Anche, e soprattutto questo, dev’essere il compito del cinema.

Curiosità

Per garantire il massimo dell’autenticità riguardo ai temi della manipolazione dei ricordi e il controllo della mente, Demme si è avvalso della consulenza del dottor Jay Lombard, neurologo comportamentale.

Avidità, ambizione e verità di Fabrizio Amadori

Stati Uniti, futuro prossimo. In un’epoca confusa come la nostra, dove dominano i cloni e i robot, e gli uomini sono in pericolo, ecco un nuovo scenario possibile. Gli americani hanno appena votato e subito si prospetta loro l’idea (solo televisiva?) di un presidente fantoccio. Controllato da una lobby potente di industriali, che gli ha “ficcato” un micro-computer nel cervello, il giovane rampollo di una potente famiglia, presunto eroe di guerra, lanciato nella corsa al potere, nasconde dentro di sé un segreto inconfessabile. A poco a poco, grazie all’aiuto del suo ex comandante (Denzel Washington), riesce a far riemergere la verità.
La sua importantissima medaglia al valore militare è stata programmata a tavolino da un gruppo di affaristi senza scrupoli, con lo scopo di spalancargli le porte del successo. Artefice principale, l’ambiziosissima, ricca e ambigua madre senatrice. Lo sfondo è dato dalla guerra irachena, che mostra di essere usata da pretesto: un po’ come nella realtà, quello che conta è il potere in America.

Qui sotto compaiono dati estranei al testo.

theorem PortState.indicationArrives_idle {q : PortState} (h : q.inIndication = none) : q.indicationArrives = q := by
  rw [PortState.indicationArrives, h]

theorem PortState.evictArrives_idle {q : PortState} (h : q.inEvict = false) : q.evictArrives = q :=
  if_neg (Bool.eq_false_iff.mp h)

theorem PortState.completionArrives_idle {q : PortState} (h : q.inCompletion = false) : q.completionArrives = q :=
  if_neg (Bool.eq_false_iff.mp h)

/-- A row that names another command than the one taken does nothing. -/
theorem Takes.other_row {s : State} {p : Port} {tag : Byte} {c : Command} {rest : List Queued} (h : Takes s p tag c rest)
    (found : Option Level) {o : Opcode} (ho : o ≠ c.opcode) : exec (rowOf p found o) s = .next s := by
  cases o
  all_goals
    refine congrArg Host.Outcome.next (State.takeCommand_other s h ?_)
    split
    · exact absurd rfl ho
    · rfl

/-- Settles O2: what any row does (`exec_rowCase`) leaves the waiting steps, and each row that looks for an occasion finds
none where there is none. -/
theorem everyStepGoesOn : Obligations.EveryStepGoesOn := by
  unfold Obligations.EveryStepGoesOn
  refine ⟨fun c s => ?_, fun s => ⟨fun board hr => ?_, fun board h => ?_, fun hd => ?_, fun p k h => ?_, fun d h => ?_,
    fun g h => ?_, fun p h => ?_, fun p h => ?_, fun p h => ?_, fun p h => ?_, fun p tag c rest found o h ho => ?_⟩⟩
  · obtain ⟨t, ht, hrow⟩ := exec_rowCase c s
    exact ⟨t, ht, hrow.pending⟩
  · exact congrArg Host.Outcome.next (if_neg (Bool.eq_false_iff.mp hr))
  · refine congrArg Host.Outcome.next (if_neg fun ⟨hr, hd, hu⟩ => ?_)
    rcases h with h | h | h
    · exact Bool.false_ne_true (hr.symm.trans h)
    · exact h hd
    · exact Bool.false_ne_true (hu.symm.trans h)
  · refine congrArg Host.Outcome.next (if_neg fun c => ?_)
    rw [hd] at c
    exact absurd c.2 (by decide)
  · exact congrArg Host.Outcome.next (State.modDeadline_same (DeadlineUnit.runOut_idle h))
  · exact congrArg Host.Outcome.next (State.modWarning_same (WarningUnit.runOut_idle h))
  · exact congrArg Host.Outcome.next (State.modPin_same (PinState.accepts_idle h))
  · exact congrArg Host.Outcome.next (State.modPort_same (PortState.answerArrives_idle h))
  · exact congrArg Host.Outcome.next (State.modPort_same (PortState.indicationArrives_idle h))
  · exact congrArg Host.Outcome.next (State.modPort_same (PortState.evictArrives_idle h))
  · exact congrArg Host.Outcome.next (State.modPort_same (PortState.completionArrives_idle h))
  · exact h.other_row found ho

end Sys2Proof.Machine
end

section
/-! A tick, and what belongs to it: timers reduced, pins sampled, filters run, run-outs and acceptances (R81, R85, R91, R111,
R117, R118). -/

namespace Sys2Proof.Machine

open Sys2Proof

/-! ## What the fall of a tick leaves of timers and pins

A request that is chosen loses its flag, and no more. -/

section engaged
variable (s : State)

theorem State.clearFlag_deadline (r : Taking) (p : Port) (k : Prio) :
    (s.clearFlag r).deadlines[p][k] = { s.deadlines[p][k] with flag := (s.clearFlag r).deadlines[p][k].flag } := by
  cases r with
  | deadline q j f =>
    rw [State.clearFlag, State.modDeadline_get]
    split
    · next h => rw [h.1, h.2]
    · rfl
  | teardown | notice | warning | pinUpdate | command => rfl

theorem State.clearFlag_warning (r : Taking) (d : Dom) :
    (s.clearFlag r).warnings[d] = { s.warnings[d] with flag := (s.clearFlag r).warnings[d].flag } := by
  cases r with
  | warning e serial =>
    rw [State.clearFlag, State.modWarning_get]
    split
    · next h => rw [h]
    · rfl
  | teardown | notice | deadline | pinUpdate | command => rfl

theorem State.clearFlag_pin (r : Taking) (g : Pin) :
    (s.clearFlag r).pins[g] = { s.pins[g] with flag := (s.clearFlag r).pins[g].flag } := by
  cases r with
  | pinUpdate h serial =>
    rw [State.clearFlag, State.modPin_get]
    split
    · next h => rw [h]
    · rfl
  | teardown | notice | deadline | warning | command => rfl

theorem State.engaged_deadline (p : Port) (k : Prio) :
    s.engaged.deadlines[p][k] = { s.deadlines[p][k] with flag := s.engaged.deadlines[p][k].flag } := by
  rw [State.engaged_spec]
  split
  · exact s.clearFlag_deadline _ p k
  · rfl
  · rfl

theorem State.engaged_warning (d : Dom) : s.engaged.warnings[d] = { s.warnings[d] with flag := s.engaged.warnings[d].flag } := by
  rw [State.engaged_spec]
  split
  · exact s.clearFlag_warning _ d
  · rfl
  · rfl

theorem State.engaged_pin (g : Pin) : s.engaged.pins[g] = { s.pins[g] with flag := s.engaged.pins[g].flag } := by
  rw [State.engaged_spec]
  split
  · exact s.clearFlag_pin _ g
  · rfl
  · rfl

end engaged

/-! ## The tick -/

section ticked
variable (s : State) (board : Board)

theorem State.ticked_deadline (p : Port) (k : Prio) : (s.ticked board).deadlines[p][k] = s.deadlines[p][k].ticked := by
  simp [State.ticked]

theorem State.ticked_warning (d : Dom) : (s.ticked board).warnings[d] = s.warnings[d].ticked := by
  simp [State.ticked]

theorem State.ticked_pin (g : Pin) :
    (s.ticked board).pins[g] = s.pins[g].sampled (foundLevel s.samples g board[g] s.pins[g].driver) := ofFn_get _ g

end ticked

/-- What one driver alone, or both alike, drive is the level found (R111). -/
theorem foundLevel_board (sample : Nat) (g : Pin) (l : Level) : foundLevel sample g (some l) .highZ = l := rfl

theorem foundLevel_driven (sample : Nat) (g : Pin) {board : Option Level} {l : Level} (h : board = none ∨ board = some l) :
    foundLevel sample g board (.driving l) = l := by
  rcases h with rfl | rfl
  · rfl
  · exact if_pos rfl

section sampled
variable {x : PinState} (l : Level)

/-- A sample alters the raw level and the filter alone. -/
theorem PinState.sampled_eq (x : PinState) : x.sampled l = { x with raw := l, input := (x.sampled l).input } := by
  unfold PinState.sampled
  split
  · split <;> rfl
  · rfl

theorem PinState.sampled_raw (x : PinState) : (x.sampled l).raw = l := by rw [PinState.sampled_eq]

/-- The filter of an INPUT-bound pin runs once (Table 7-3). -/
theorem PinState.sampled_bound {b : Binding} {f : Fin 16} (hb : x.binding = some b) (hf : b.dir = .input f) :
    (x.sampled l).input = x.input.map fun i => i.run f l := by
  unfold PinState.sampled
  rw [hb]
  dsimp only
  rw [hf]

theorem PinState.sampled_unbound (h : ∀ b f, x.binding = some b → b.dir ≠ .input f) : (x.sampled l).input = x.input := by
  unfold PinState.sampled
  split
  · next b hb =>
    split
    · next f hf => exact absurd hf (h b f hb)
    · rfl
  · rfl

end sampled
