-- ==== Sys2Proof/Decode.lean ====
section
/-! DEFINITION. Decoding a command word, total and rejecting by name (30_encoding.md R90 to R95), the byte lanes of a word
(20_memory.md R63), and the encoder from the same table (R91, R93). -/

namespace Sys2Proof

/-- The five command formats (R91). -/
inductive Format where
  | N
  | S
  | I
  | SL
  | SC
  deriving DecidableEq, Repr

/-- RSV: bit i is 1 iff bit i is a reserved field of the format (R91). -/
def Format.rsv : Format → Word
  | .N => 0x00FFFFFF#32
  | .S => 0x00FFFF00#32
  | .I => 0x00FFFE00#32
  | .SL => 0x00FF0000#32
  | .SC => 0x00FFF800#32

/-- Why a command word selects no command; both names raise ILLEGAL_CMD when the word is issued (R94, R95, R97). -/
inductive DecodeError where
  /-- OP is none of the 23 opcodes of R93 (R94). -/
  | unassignedOpcode
  /-- OP is assigned and a reserved bit of its format is 1 (R95). -/
  | reservedBitSet
  /-- Fewer than the four bytes of a command word (R90, R100: every command has 32 bits). -/
  | shortInput
  deriving DecidableEq, Repr

/-- What the decoder reads from a word: a command, or a rejection by name. -/
inductive Decoded where
  | instr (i : Instr)
  | rejected (e : DecodeError)
  deriving DecidableEq, Repr

/-- OP = w[31:24] (R90). -/
def opField (w : Word) : BitVec 8 := w.extractLsb' 24 8
/-- SYM = w[7:0] (R92). -/
def symField (w : Word) : Symbol := w.extractLsb' 0 8
/-- IDX = w[8:0] (R92). -/
def idxField (w : Word) : NodeIndex := w.extractLsb' 0 9
/-- LEN = w[15:8] (R92). -/
def lenField (w : Word) : CodeLen := w.extractLsb' 8 8
/-- CHUNK = w[10:8] (R92). -/
def chunkField (w : Word) : ChunkIndex := w.extractLsb' 8 3

/-- The reserved-bit check of R95, then the command. -/
def decodeAs (f : Format) (w : Word) (i : Instr) : Decoded :=
  if w &&& f.rsv = 0#32 then .instr i else .rejected .reservedBitSet

/-- The opcode map of R93: the command that the word w selects, or the name of its rejection (R94, R95). -/
def decode (w : Word) : Decoded :=
  match (opField w).toNat with
  | 0x00 => decodeAs .N w .nop
  | 0x01 => decodeAs .N w .softReset
  | 0x02 => decodeAs .N w .clrErr
  | 0x10 => decodeAs .N w .fcClear
  | 0x11 => decodeAs .S w (.fcCount (symField w))
  | 0x12 => decodeAs .S w (.fcSet (symField w))
  | 0x13 => decodeAs .S w (.fcRead (symField w))
  | 0x20 => decodeAs .N w .tbBuild
  | 0x21 => decodeAs .I w (.tbReadw (idxField w))
  | 0x22 => decodeAs .I w (.tbReadn (idxField w))
  | 0x30 => decodeAs .N w .caAssign
  | 0x31 => decodeAs .N w .ctClear
  | 0x32 => decodeAs .SL w (.ctSetlen (symField w) (lenField w))
  | 0x33 => decodeAs .SC w (.ctSetbits (symField w) (chunkField w))
  | 0x34 => decodeAs .N w .ctValidate
  | 0x35 => decodeAs .S w (.ctReadlen (symField w))
  | 0x36 => decodeAs .SC w (.ctReadbits (symField w) (chunkField w))
  | 0x40 => decodeAs .N w .enStart
  | 0x41 => decodeAs .S w (.enSym (symField w))
  | 0x42 => decodeAs .N w .enFlush
  | 0x50 => decodeAs .N w .deStart
  | 0x51 => decodeAs .S w (.deByte (symField w))
  | 0x52 => decodeAs .N w .deEnd
  | _ => .rejected .unassignedOpcode

/-- The byte at offset off + k of a register holding w: bits [8k+7:8k] (R63, little-endian lanes). -/
def byteLane (w : Word) (k : Nat) : Byte := w.extractLsb' (8 * k) 8

/-- A word as a byte-addressed bus sees it, lowest address first (R63). -/
def wordBytes (w : Word) : List Byte := [byteLane w 0, byteLane w 1, byteLane w 2, byteLane w 3]

/-- The word whose lanes 0 to 3 are the four bytes (R63). -/
def wordOfBytes (b0 b1 b2 b3 : Byte) : Word := b3 ++ b2 ++ b1 ++ b0

/-- One command from the front of a byte sequence: the command and the rest, or the name of the rejection. -/
def decodeBytes : List Byte → Except DecodeError (Instr × List Byte)
  | b0 :: b1 :: b2 :: b3 :: rest =>
    match decode (wordOfBytes b0 b1 b2 b3) with
    | .instr i => .ok (i, rest)
    | .rejected e => .error e
  | _ => .error .shortInput

/-- The host's question: the command the decoder reads from the first `nbits` bits of w, laid out in bytes (R63). -/
def decodeTableWord (nbits w : Nat) : Option Instr :=
  match decodeBytes (wordBytes (BitVec.ofNat 32 (w % 2 ^ nbits))) with
  | .ok (i, _) => some i
  | .error _ => none

/-- The format of a command (R93). -/
def Instr.format : Instr → Format
  | .nop | .softReset | .clrErr | .fcClear | .tbBuild | .caAssign | .ctClear | .ctValidate | .enStart | .enFlush
  | .deStart | .deEnd => .N
  | .fcCount _ | .fcSet _ | .fcRead _ | .ctReadlen _ | .enSym _ | .deByte _ => .S
  | .tbReadw _ | .tbReadn _ => .I
  | .ctSetlen _ _ => .SL
  | .ctSetbits _ _ | .ctReadbits _ _ => .SC

/-- The opcode of a command (R93). -/
def Instr.opcode : Instr → BitVec 8
  | .nop => 0x00#8
  | .softReset => 0x01#8
  | .clrErr => 0x02#8
  | .fcClear => 0x10#8
  | .fcCount _ => 0x11#8
  | .fcSet _ => 0x12#8
  | .fcRead _ => 0x13#8
  | .tbBuild => 0x20#8
  | .tbReadw _ => 0x21#8
  | .tbReadn _ => 0x22#8
  | .caAssign => 0x30#8
  | .ctClear => 0x31#8
  | .ctSetlen _ _ => 0x32#8
  | .ctSetbits _ _ => 0x33#8
  | .ctValidate => 0x34#8
  | .ctReadlen _ => 0x35#8
  | .ctReadbits _ _ => 0x36#8
  | .enStart => 0x40#8
  | .enSym _ => 0x41#8
  | .enFlush => 0x42#8
  | .deStart => 0x50#8
  | .deByte _ => 0x51#8
  | .deEnd => 0x52#8

/-- w[23:0]: the operands in their fields and 0 in every reserved field (R91). -/
def Instr.payload : Instr → BitVec 24
  | .nop | .softReset | .clrErr | .fcClear | .tbBuild | .caAssign | .ctClear | .ctValidate | .enStart | .enFlush
  | .deStart | .deEnd => 0#24
  | .fcCount sym | .fcSet sym | .fcRead sym | .ctReadlen sym | .enSym sym => 0#16 ++ sym
  | .deByte byte => 0#16 ++ byte
  | .tbReadw idx | .tbReadn idx => 0#15 ++ idx
  | .ctSetlen sym len => 0#8 ++ len ++ sym
  | .ctSetbits sym chunk | .ctReadbits sym chunk => 0#13 ++ chunk ++ sym

/-- The command word of a command, "assembled by rule R91 with every reserved field 0" (R101). -/
def encode (i : Instr) : Word := i.opcode ++ i.payload

/-- mask = 0xFF000000 | RSV of a command's row (R93). -/
def Instr.rowMask (i : Instr) : Word := 0xFF000000#32 ||| i.format.rsv

/-- match = OP << 24 of a command's row (R93). -/
def Instr.rowMatch (i : Instr) : Word := i.opcode ++ 0#24

/-- The gate column of R93: whether the command is discarded while an error is recorded (R98). -/
def Instr.isGated : Instr → Bool
  | .nop | .softReset | .clrErr | .fcRead _ | .tbReadw _ | .tbReadn _ | .ctReadlen _ | .ctReadbits _ _ => false
  | .fcClear | .fcCount _ | .fcSet _ | .tbBuild | .caAssign | .ctClear | .ctSetlen _ _ | .ctSetbits _ _ | .ctValidate
  | .enStart | .enSym _ | .enFlush | .deStart | .deByte _ | .deEnd => true

end Sys2Proof
end

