-- ==== Sys2Proof/Machine/CodeTable.lean ====
section
/-! DEFINITION. Code assigner and code-table commands (43_code_table.md R170 to R182). -/

namespace Sys2Proof.Machine

/-- The table with no entry (R172, R173). -/
def CodeTable.empty : CodeTable := Arr.replicate 256 CodeEntry.absent

/-- code(a) is a prefix of code(b): |a| ≤ |b| and the first |a| bits agree (R8, R177). -/
def CodeEntry.isPrefixOf (a b : CodeEntry) : Bool :=
  a.len.toNat ≤ b.len.toNat && lowBits a.len.toNat a.bits == lowBits a.len.toNat b.bits

/-- The set E of R177: the symbols that have an entry, each with its entry, in ascending order. -/
def CodeTable.entries (t : CodeTable) : List (Symbol × CodeEntry) :=
  (allSymbols.zip t.toList).filter fun p => p.2.len ≠ 0

/-- Valid() (R177): no code is a prefix of the code of another symbol. -/
def CodeTable.valid (t : CodeTable) : Bool :=
  let es := t.entries
  es.all fun a => es.all fun b => a.1 == b.1 || !a.2.isPrefixOf b.2

/-- The entry matches the candidate c of length L (R180). -/
def CodeEntry.isCode (e : CodeEntry) (L : Nat) (c : CodeBits) : Bool :=
  e.len.toNat == L && lowBits L e.bits == lowBits L c

/-- Lookup(L, c) (R180): the least symbol whose code is the first L bits of c; `none` is found = 0. -/
def CodeTable.lookup (t : CodeTable) (L : Nat) (c : CodeBits) : Option Symbol :=
  ((allSymbols.zip t.toList).find? fun p => p.2.isCode L c).map (·.1)

/-- Assign(i, L, c) (R171), with fuel for the depth: a leaf at depth L gets the code c_0 ... c_{L−1}; LEFT appends 0 and
RIGHT appends 1. -/
def assignCodes (node : Arr Node 511) : Nat → NodeIndex → Nat → CodeBits → CodeTable → CodeTable
  | 0, _, _, _, t => t
  | fuel + 1, i, L, c, t =>
    let n := readNode node i
    match n.kind with
    | .leaf => writeSym t n.symbol { len := BitVec.ofNat 8 L, bits := c }
    | .internal =>
      assignCodes node fuel n.right (L + 1) (c ||| (1#255 <<< L)) (assignCodes node fuel n.left (L + 1) c t)

/-- The table CA_ASSIGN writes (R170, R172): all absent for no tree, the code "0" for a single leaf, else the walk.  A tree
has at most 256 levels (R158), which is the fuel. -/
def TreeBuilder.codes (tr : TreeBuilder) : CodeTable :=
  if tr.rootValid then
    let r := readNode tr.node tr.root
    match r.kind with
    | .leaf => writeSym CodeTable.empty r.symbol { len := 1, bits := 0 }
    | .internal => assignCodes tr.node 256 tr.root 0 0 CodeTable.empty
  else CodeTable.empty

/-- Build the inverse (R46): TABLE_VALID <- 1 if Valid(), else TABLE_VALID <- 0 and raise INVALID_TABLE (R170, R176). -/
def State.validateTable (s : State) : State :=
  if s.table.valid then { s with tableValid := true } else { s with tableValid := false }.raise .invalidTable

/-- A write of one entry of the table, which makes it unvalidated (R45). -/
def State.setEntry (sym : Symbol) (e : CodeEntry) (s : State) : State :=
  { s with table := writeSym s.table sym e, tableValid := false }

/-- The entry of a symbol. -/
def State.entryOf (s : State) (sym : Symbol) : CodeEntry := readSym s.table sym

/-- CA_ASSIGN (R170). -/
def execCaAssign (s : State) : Result :=
  s.gated fun s => s.guarded fun s =>
    if s.tree.treeValid then .next { s with table := s.tree.codes }.validateTable
    else .next (s.raise .sequence)

/-- CT_CLEAR (R173). -/
def execCtClear (s : State) : Result :=
  s.gated fun s => s.guarded fun s => .next { s with table := CodeTable.empty, tableValid := false }

/-- CT_SETLEN (R174): CODE_BITS[SYM] is kept. -/
def execCtSetlen (sym : Symbol) (len : CodeLen) (s : State) : Result :=
  s.gated fun s => s.guarded fun s => .next (s.setEntry sym { s.entryOf sym with len := len })

/-- CT_SETBITS (R175): 32 bits of CODE_BITS[SYM] from ARG; CODE_LEN[SYM] is kept. -/
def execCtSetbits (sym : Symbol) (chunk : ChunkIndex) (s : State) : Result :=
  s.gated fun s => s.guarded fun s =>
    .next (s.setEntry sym { s.entryOf sym with bits := writeChunk (s.entryOf sym).bits chunk s.arg })

/-- CT_VALIDATE (R176). -/
def execCtValidate (s : State) : Result := s.gated fun s => s.guarded fun s => .next s.validateTable

/-- CT_READLEN (R178). -/
def execCtReadlen (sym : Symbol) (s : State) : Result := .next (s.setResult ((s.entryOf sym).len.setWidth 32))

/-- CT_READBITS (R179). -/
def execCtReadbits (sym : Symbol) (chunk : ChunkIndex) (s : State) : Result :=
  .next (s.setResult (readChunk (s.entryOf sym).bits chunk))

end Sys2Proof.Machine
end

Il giovanotto, che parte come candidato alla vicepresidenza, dopo aver battuto un vecchio concorrente in cerca di guai, è suo malgrado al centro di vicende di cui è insieme beneficiario e vittima: tale ambiguità, in effetti, a causa della naturale aspirazione al potere, rimane viva sino all’apisodio eclatante del finale (si tratta dell’ultimo atto di un percorso di formazione). Quel giovane rampollo viene sospettato di spacciarsi per quello che non è, un eroe, ma la realtà è ben diversa. Si tratta di un film sull’illusorietà delle apparenze? Anche: è proprio quando il giovane scopre di non essere un eroe che dimostra di esserlo. Metafora di una nazione che si scopre forte, dopo essere apparsa debole.

Ma quando uno applica una simile chiave di lettura, comprende che è insufficiente. Nel film esce fuori l’idea che l’America ha di se stessa, un’immagine da (tardo) impero romano. Rispecchia essa la realtà? L’Iraq è un pretesto e serve soprattutto a far riflettere sulla situazione reale degli Stati Uniti: si tratta di una situazione di grandezza, ma non solo. La grandezza infatti, soprattutto dopo il crollo delle due Torri, può rivelarsi un fattore di debolezza. La conclusione è una mancanza di punti di riferimento sicuri e un finale da tragedia greca. Alla fine un eroe spunta fuori, anche se muore con la storia: non si tratta di cancellare il tipico ottimismo americano, bensì di complicarlo e di metterlo al passo coi tempi, col risultato di somministrare massicce dosi di dionisiaco ad una cultura dominata da tempo – e in modo suggestivo – dall’apollineo.